Porting nRF Desktop to Xiao BLE Sense - RunTime problems

Hello folks,

I'm continuing a project that involves porting nRF Desktop (https://www.nordicsemi.com/Products/Reference-designs/nRF-Desktop) to the Xiao BLE Sense.

Previously, I had miniaturized the nRF Desktop code, and ran into deviceTree-based build problems which I resolved with the help of another post. (That post is here:  Porting nRF Desktop to Xiao BLE Sense) After some lateral development on other elements of my project I'm back to this.
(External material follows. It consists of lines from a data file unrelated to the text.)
/-! ### Objects in the work area -/

/-- Addresses of the row pointers, columns and values of a matrix that lies at an address. -/
def matParts (a rows nnz : Nat) : Nat × Nat × Nat :=
  let p := a + 64
  let c := p + up64 (4 * (rows + 1))
  (p, c, c + up64 (4 * nnz))
/-- Running sums of row lengths. -/
def rowPtrs : Nat → List Nat → List Nat
  | n, [] => [n]
  | n, l :: t => n :: rowPtrs (n + l) t
/-- Store a matrix (R184): SCSR where `sym`. -/
def putMat (m : Tab Byte) (a : Nat) (sp : ArrSpec) (sym : Bool) (cols blocks ids : Nat) (rows : List (List (Nat × Int))) : Tab Byte :=
  let nnz := (rows.map List.length).sum
  let p := matParts a rows.length nnz
  let h := [if sym then 2 else 3, 0] ++ leBytes 2 sp.arr ++ leBytes 1 (unsext 8 sp.e) ++ [0] ++ leBytes 2 blocks ++ leBytes 4 rows.length ++ leBytes 4 cols ++
    leBytes 4 nnz ++ leBytes 4 p.1 ++ leBytes 4 p.2.1 ++ leBytes 4 p.2.2 ++ leBytes 4 ids ++ leBytes 4 0 ++ leBytes 8 0 ++ leBytes 8 sp.bound ++ leBytes 8 0
  let m := wrBytes (wrBytes m a h) p.1 ((rowPtrs 0 (rows.map List.length)).flatMap (leBytes 4))
  wrBytes (wrBytes m p.2.1 (rows.flatten.flatMap fun c => leBytes 4 c.1)) p.2.2 (intBytes (rows.flatten.map (·.2)))
/-- Store a factor header over a matrix at an address (R188), its buffers behind it; neither is VALID. -/
def putFac (m : Tab Byte) (a mat : Nat) (l d i : ArrSpec) (n nnz : Nat) : Tab Byte :=
  let p := matParts mat n nnz
  let b0 := a + 64
  let b1 := b0 + 64 + up64 (8 * nnz) + 2 * up64 (8 * n)
  wrBytes m a ([5, 0, 0, 0] ++ leBytes 1 (unsext 8 l.e) ++ leBytes 1 (unsext 8 d.e) ++ leBytes 1 (unsext 8 i.e) ++ [0] ++ leBytes 4 n ++ leBytes 4 nnz ++
    leBytes 4 p.1 ++ leBytes 4 p.2.1 ++ leBytes 4 b0 ++ leBytes 4 b1 ++ leBytes 8 0 ++ leBytes 8 l.bound ++ leBytes 8 d.bound ++ leBytes 8 i.bound)
/-- Sizes in bytes of a vector, a matrix and a factor with their arrays. -/
def vecSize (n : Nat) : Nat := 64 + up64 (8 * n)
def matSize (rows nnz : Nat) : Nat := 64 + up64 (4 * (rows + 1)) + up64 (4 * nnz) + up64 (8 * nnz)
def facSize (n nnz : Nat) : Nat := 64 + 2 * (64 + up64 (8 * nnz) + 2 * up64 (8 * n))
/-- Objects of the Sequencer. A pair is an operand set 0 or 1. -/
inductive SeqObj
  | heads | xEst | inputs | jac | jacFac | nWork | bq | bd | hv | hp | hq | h0 | h1 | r0 | r1 | w0 | w1 | dx0 | dx1 | dprev | neWork
  | unit | yBd | hyBd | flows0 | flows1 | pubE | entE | resE | srcV | srcVt | srcIds
  | fcReq | fcTable | fcDelay | fcFlow | fcScratch | hHeads | hInputs | hJac | hFac | hWork | resH | resD | pubD | entD
  | ah | kp | ka | k | kFac | kVal | kpVal | kaVal | ids | q | tq | price | target | src | x0 | pw | bMat | tRow | cLo | cHi | lo | hi
  | v0 | v1 | z0 | z1 | y0 | y1 | vt0 | vt1 | rhs0 | rhs1 | cv | cz | cy | zt | zr | tm | tn | tn2 | kWork | vp | pLo | pHi
deriving DecidableEq, Repr
/-- All rows of H; entries of a dispatch vector. -/
def SeqDim.rows (d : SeqDim) : Nat := d.np + d.nq + d.nf
def SeqDim.nv (d : SeqDim) : Nat := (d.nx + d.nu) * d.nst
/-- Bytes of the vectors of a flow set. -/
def SeqDim.flow (d : SeqDim) : Nat := vecSize d.nb + 2 * vecSize d.nHex + vecSize d.nPlant
/-- Bytes of the work area of the solve and of the mapper (R216, R220). -/
def SeqDim.work (d : SeqDim) : Nat := 5 * up64 (8 * d.nv) + 256 + 16 * 2 ^ Nat.clog 2 (2 * max d.nv d.old)
/-- Objects of the estimator with their sizes, from the start of the work area up, and the sources of a REMAP behind them. -/
def SeqDim.low (d : SeqDim) : List (SeqObj × Nat) :=
  let v := vecSize
  [(.heads, v d.nn), (.xEst, v d.nf), (.inputs, 4 * 64 + 4 * up64 (8 * d.nb)), (.jac, matSize d.nf d.nj), (.jacFac, facSize d.nf d.nj),
    (.nWork, (newtonParts 0 d.nb d.nn d.nf).2), (.bq, 64), (.bd, 64), (.hv, v d.nh), (.hp, v d.np), (.hq, v d.nq), (.h0, matSize d.rows d.nh),
    (.h1, matSize d.rows d.nh), (.r0, v d.rows), (.r1, v d.rows), (.w0, v d.rows), (.w1, v d.rows), (.dx0, v d.nf), (.dx1, v d.nf), (.dprev, v d.nf),
    (.neWork, 5 * up64 (8 * d.nf) + 2 * up64 (8 * d.rows) + 256), (.unit, v d.rows), (.yBd, v d.nf), (.hyBd, v d.rows), (.flows0, d.flow), (.flows1, d.flow),
    (.pubE, v d.nPubE), (.entE, up64 (2 * d.nPubE)), (.resE, 384), (.srcV, v d.old), (.srcVt, v d.old), (.srcIds, up64 (4 * d.old))]
/-- Objects of the dispatch and hydraulic passes, from the end of the work area down. -/
def SeqDim.high (d : SeqDim) : List (SeqObj × Nat) :=
  let v := vecSize
  [(.fcReq, 64 + up64 (4 * d.nst)), (.fcTable, v (d.nst * d.nPts)), (.fcDelay, up64 (8 * d.nPath)), (.fcFlow, 64 + d.flow), (.fcScratch, up64 d.stLen),
    (.hHeads, v d.nn), (.hInputs, 4 * 64 + 4 * up64 (8 * d.nb)), (.hJac, matSize d.nf d.nj), (.hFac, facSize d.nf d.nj),
    (.hWork, (newtonParts 0 d.nb d.nn d.nf).2), (.resH, 384), (.resD, 384), (.pubD, v d.nPubD), (.entD, up64 (2 * d.nu))] ++
  [(.ah, matSize d.nr d.na), (.kp, matSize d.nv d.nk), (.ka, matSize d.nv d.nk), (.k, matSize d.nv d.nk), (.kFac, facSize d.nv d.nk), (.kVal, 64), (.kpVal, 64),
    (.kaVal, 64), (.ids, up64 (4 * (d.nx + d.nu))), (.q, v d.nv), (.tq, v d.nv), (.price, v (d.nPrice * d.nst)), (.target, v (d.nTgt * d.nst)), (.src, v d.nObs),
    (.x0, 64), (.pw, v (d.nx + d.nw * d.nst)), (.bMat, matSize d.nr (d.nx + d.nw * d.nx * d.nst)), (.tRow, v d.nr), (.cLo, v d.nr), (.cHi, v d.nr),
    (.lo, v d.nr), (.hi, v d.nr)] ++
  ([.v0, .v1, .y0, .y1, .z0, .z1, .cz, .cy, .zt, .zr, .tm].map fun o => (o, v (max d.nv d.nr))) ++
  ([.vt0, .vt1, .rhs0, .rhs1, .cv, .tn, .tn2, .vp, .pLo, .pHi].map fun o => (o, v d.nv)) ++
  [(.kWork, d.work)]
/-- Address of an object above a base: the sizes before it and free gaps (log entry 86). -/
def placeUp : Nat → Nat → List (SeqObj × Nat) → SeqObj → Nat
  | a, _, [], _ => a
  | a, n, (o, z) :: t, x => let a := a + 64 * Config.seqGap n; if o = x then a else placeUp (a + z) (n + 1) t x
/-- Address of an object below an end. -/
def placeDown : Nat → Nat → List (SeqObj × Nat) → SeqObj → Nat
  | a, _, [], _ => a
  | a, n, (o, z) :: t, x => let a := a - z - 64 * Config.seqGap n; if o = x then a else placeDown a (n + 1) t x
/-- Bytes that objects take with their gaps; `n` numbers the gap before the first. -/
def placeSize (n : Nat) (l : List (SeqObj × Nat)) : Nat :=
  (l.map (·.2)).sum + ((List.range l.length).map fun k => 64 * Config.seqGap (n + k)).sum
/-- Number of the first gap of the upper region. -/
abbrev highGap : Nat := 64
/-- Address of an object. -/
def State.seqAt (s : State) (d : SeqDim) (o : SeqObj) : Nat :=
  if (d.low.map (·.1)).contains o then placeUp (s.regN R.DSQ_WORK_BASE) 0 d.low o
  else placeDown ((s.regN R.DSQ_WORK_BASE + s.regN R.DSQ_WORK_LEN) / 64 * 64) highGap d.high o
/-- The objects do not fit the work area (R313). -/
def State.seqFull (s : State) (d : SeqDim) : Bool := decide (s.regN R.DSQ_WORK_LEN < placeSize 0 d.low + placeSize highGap d.high + 63)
As before, I'm working on Win 11, nRF52840 devKit porting to the Xiao BLE Sense, and using toolchain v2.5.0

The solution to my build problem was with the entropy model, and was fixed by the solution in the previous post.

With that modification, the code builds, flashes, and does some of what it's meant to do. But things get weird.

===== The problem =====

After building and uploading my code to Xiao, I lose the COM port connection for the serial monitor. After losing the COM port, the device correctly shows up on Bluetooth. Attempting to pair with the device fails, and after a few seconds, the computer throws an error about the "USB Device is Not Recognized."

Using printk statements to figure out how far into the code I'm getting, I observe that I enter "main", get past "app_event_manager_init" and get TO "module_set_state(MODULE_STATE_READY)", but the console fails before any events are triggered, and so I lose the ability to debug on Xiao.

===== The Question =====

I'd love to be able to debug, what can I do to keep the console up and running?

Do you (Nordic Engineers) have ideas about what might be causing this?

Alternatively, if this system is too much of a black box, does it seem like the only way forward is to purchase a JLink system and use that as an active debugger on this hardware?

I'll keep experimenting over the next few days, but having a hardware-specific fault that kills my logging is a tough place to be.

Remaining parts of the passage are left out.